* [Description of the task]:
Copy out all of the entries exactly as they appear.
== Segment start ==
-- ==== Sys2Proof/Syntax.lean ====
section
/-! DEFINITION. The commands of the block: one constructor of Instr per row of the table of operations and events, with
the row's operands, and the types of those operands. -/

namespace Sys2Proof

/-- A tree (R14). -/
abbrev Tree := Fin 32

/-- An island of the core die (R14). -/
abbrev Isl := Fin 28

/-- A slice of the datapath (R18). -/
abbrev Slice := Fin 4

/-- An uplink port. -/
abbrev UpPort := Fin 4

/-- A scheduling port q (R329): trees 0 to 31, uplinks 32 to 35, the host 36, policy firmware 37. -/
abbrev Port := Fin 38

/-- A requester (R521): 0 host software, c + 1 policy core c. -/
abbrev Requester := Fin 11

/-- What a transfer between two islands carries (R16, R495). -/
inductive Load where
  | frameNotAccepted (id : Nat)
  | frameAccepted (slot : Nat)
  | other
  deriving DecidableEq, Repr

/-- Who asks for an island reset (R36): a requester through MGT_ISLAND_RST, or MGT on an uncorrectable error. -/
inductive ResetSource where
  | host | policy | uncorrectable
  deriving DecidableEq, Repr

/-- A tree leaves Doze for a discovery cycle, and the retention banks that then fail their check (R103, R483). -/
structure DozeExit where
  tree : Tree
  badBanks : List (Fin 156) := []
  deriving DecidableEq, Repr

/-- The frame whose commit record is acknowledged, and the retention banks that fail their check where its acceptance takes a tree out of
Doze (R103, R307). -/
structure CommitAck where
  id : Nat
  badBanks : List (Fin 156) := []
  deriving DecidableEq, Repr

/-- What an optics transaction brought (R111): which of the two addresses a NACK at position 0 means, and the octets read. -/
structure OptEnd where
  readAddr : Bool := false
  octets : List (BitVec 8) := []
  deriving DecidableEq, Repr

/-- An optics bus on which a clock is stretched too long, and the steps of the transaction driven before (R111). -/
structure OptStretch where
  bus : Fin 8
  steps : Nat := 0
  deriving DecidableEq, Repr

/-- The response of a quiet window (R121): whether a candidate was confirmed, its integrity check, and its octets. -/
structure SnMessage where
  confirmed : Bool := true
  micOk : Bool := true
  octets : List (BitVec 8)
  deriving DecidableEq, Repr

/-- Entries that lookups meet while a sweeper pass runs (R284): those hit since the pass read them, and those read in the cycle of their
removal. -/
structure SweepRace where
  raced : List (BitVec 18) := []
  seen : List (BitVec 18) := []
  deriving DecidableEq, Repr

/-- One XGEM frame of a burst (R86, R87), in the allocation structure of an allocation, or of the default Alloc-ID (none). -/
structure XgemFrame where
  alloc : Option (BitVec 9)
  hecOk : Bool
  keyIdx : BitVec 2
  port : BitVec 16
  last : Bool
  payload : List Byte
  deriving DecidableEq, Repr

/-- What the receiver of a burst measures (R214, R215). -/
structure Meas where
  ctle : BitVec 4
  ffePre : BitVec 6
  ffePost : BitVec 6
  dfe1 : BitVec 6
  thresh : BitVec 8
  cdr : BitVec 7
  need : BitVec 11
  margin : BitVec 8
  deriving DecidableEq, Repr

/-- One delimiter candidate of an upstream burst (R95): the bits that differ, the offset from the expected position in
bits, and the burst behind it: the ONU-ID and the dying-gasp bit of its header, the buffer reports and the idle XGEM octets by
allocation index, its XGEM frames as received, and what the receiver measured. -/
structure Candidate where
  diffs : BitVec 8
  offset : Int
  hecOk : Bool
  onu : BitVec 10
  dyingGasp : Bool
  reports : List (Nat × Nat)
  idle : List (Nat × Nat)
  frames : List XgemFrame
  meas : Meas
  deriving DecidableEq, Repr

/-- The upstream PLOAM messages (R117, R130). -/
inductive UpPloam where
  | registration | keyReport | acknowledge | other
  deriving DecidableEq, Repr

/-- The downstream PLOAM messages that hardware sends, and a message of policy firmware (R117). -/
inductive PloamKind where
  | assignOnuId | rangingTime | deactivate | disableSerial | requestRegistration | burstProfile | calibrate | firmware
  deriving DecidableEq, Repr

/-- The registers whose write TREE_RES_WRITE judges (R152). -/
inductive TreeResReg where
  | res | calres | cfg
  deriving DecidableEq, Repr

/-- How a Mirror map differs from the Grant Engine's on one tree (R179). -/
structure MirrorDiff where
  tree : Tree
  late : Bool
  index : BitVec 16
  deriving DecidableEq, Repr

/-- A clock source (R456). -/
inductive ClkSrc where
  | refA | refB | xtal
  deriving DecidableEq, Repr

/-- A rail of the power die (R475). -/
inductive Rail where
  | vcore | vcoreAon | vsram | vphy | vhbm | vio
  deriving DecidableEq, Repr

/-- What the decoder finds on reading a word (R496). -/
inductive Ecc where
  | ok | correctable | uncorrectable
  deriving DecidableEq, Repr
== Segment end ==
* [Finished task]:
-- ==== Sys2Proof/Syntax.lean ====
section
/-! DEFINITION. The commands of the block: one constructor of Instr per row of the table of operations and events, with
the row's operands, and the types of those operands. -/

namespace Sys2Proof

/-- A tree (R14). -/
abbrev Tree := Fin 32

/-- An island of the core die (R14). -/
abbrev Isl := Fin 28

/-- A slice of the datapath (R18). -/
abbrev Slice := Fin 4

/-- An uplink port. -/
abbrev UpPort := Fin 4

/-- A scheduling port q (R329): trees 0 to 31, uplinks 32 to 35, the host 36, policy firmware 37. -/
abbrev Port := Fin 38

/-- A requester (R521): 0 host software, c + 1 policy core c. -/
abbrev Requester := Fin 11

/-- What a transfer between two islands carries (R16, R495). -/
inductive Load where
  | frameNotAccepted (id : Nat)
  | frameAccepted (slot : Nat)
  | other
  deriving DecidableEq, Repr

/-- Who asks for an island reset (R36): a requester through MGT_ISLAND_RST, or MGT on an uncorrectable error. -/
inductive ResetSource where
  | host | policy | uncorrectable
  deriving DecidableEq, Repr

/-- A tree leaves Doze for a discovery cycle, and the retention banks that then fail their check (R103, R483). -/
structure DozeExit where
  tree : Tree
  badBanks : List (Fin 156) := []
  deriving DecidableEq, Repr

/-- The frame whose commit record is acknowledged, and the retention banks that fail their check where its acceptance takes a tree out of
Doze (R103, R307). -/
structure CommitAck where
  id : Nat
  badBanks : List (Fin 156) := []
  deriving DecidableEq, Repr

/-- What an optics transaction brought (R111): which of the two addresses a NACK at position 0 means, and the octets read. -/
structure OptEnd where
  readAddr : Bool := false
  octets : List (BitVec 8) := []
  deriving DecidableEq, Repr

/-- An optics bus on which a clock is stretched too long, and the steps of the transaction driven before (R111). -/
structure OptStretch where
  bus : Fin 8
  steps : Nat := 0
  deriving DecidableEq, Repr

/-- The response of a quiet window (R121): whether a candidate was confirmed, its integrity check, and its octets. -/
structure SnMessage where
  confirmed : Bool := true
  micOk : Bool := true
  octets : List (BitVec 8)
  deriving DecidableEq, Repr

/-- Entries that lookups meet while a sweeper pass runs (R284): those hit since the pass read them, and those read in the cycle of their
removal. -/
structure SweepRace where
  raced : List (BitVec 18) := []
  seen : List (BitVec 18) := []
  deriving DecidableEq, Repr

/-- One XGEM frame of a burst (R86, R87), in the allocation structure of an allocation, or of the default Alloc-ID (none). -/
structure XgemFrame where
  alloc : Option (BitVec 9)
  hecOk : Bool
  keyIdx : BitVec 2
  port : BitVec 16
  last : Bool
  payload : List Byte
  deriving DecidableEq, Repr

/-- What the receiver of a burst measures (R214, R215). -/
structure Meas where
  ctle : BitVec 4
  ffePre : BitVec 6
  ffePost : BitVec 6
  dfe1 : BitVec 6
  thresh : BitVec 8
  cdr : BitVec 7
  need : BitVec 11
  margin : BitVec 8
  deriving DecidableEq, Repr

/-- One delimiter candidate of an upstream burst (R95): the bits that differ, the offset from the expected position in
bits, and the burst behind it: the ONU-ID and the dying-gasp bit of its header, the buffer reports and the idle XGEM octets by
allocation index, its XGEM frames as received, and what the receiver measured. -/
structure Candidate where
  diffs : BitVec 8
  offset : Int
  hecOk : Bool
  onu : BitVec 10
  dyingGasp : Bool
  reports : List (Nat × Nat)
  idle : List (Nat × Nat)
  frames : List XgemFrame
  meas : Meas
  deriving DecidableEq, Repr

/-- The upstream PLOAM messages (R117, R130). -/
inductive UpPloam where
  | registration | keyReport | acknowledge | other
  deriving DecidableEq, Repr

/-- The downstream PLOAM messages that hardware sends, and a message of policy firmware (R117). -/
inductive PloamKind where
  | assignOnuId | rangingTime | deactivate | disableSerial | requestRegistration | burstProfile | calibrate | firmware
  deriving DecidableEq, Repr

/-- The registers whose write TREE_RES_WRITE judges (R152). -/
inductive TreeResReg where
  | res | calres | cfg
  deriving DecidableEq, Repr

/-- How a Mirror map differs from the Grant Engine's on one tree (R179). -/
structure MirrorDiff where
  tree : Tree
  late : Bool
  index : BitVec 16
  deriving DecidableEq, Repr

/-- A clock source (R456). -/
inductive ClkSrc where
  | refA | refB | xtal
  deriving DecidableEq, Repr

/-- A rail of the power die (R475). -/
inductive Rail where
  | vcore | vcoreAon | vsram | vphy | vhbm | vio
  deriving DecidableEq, Repr

/-- What the decoder finds on reading a word (R496). -/
inductive Ecc where
  | ok | correctable | uncorrectable
  deriving DecidableEq, Repr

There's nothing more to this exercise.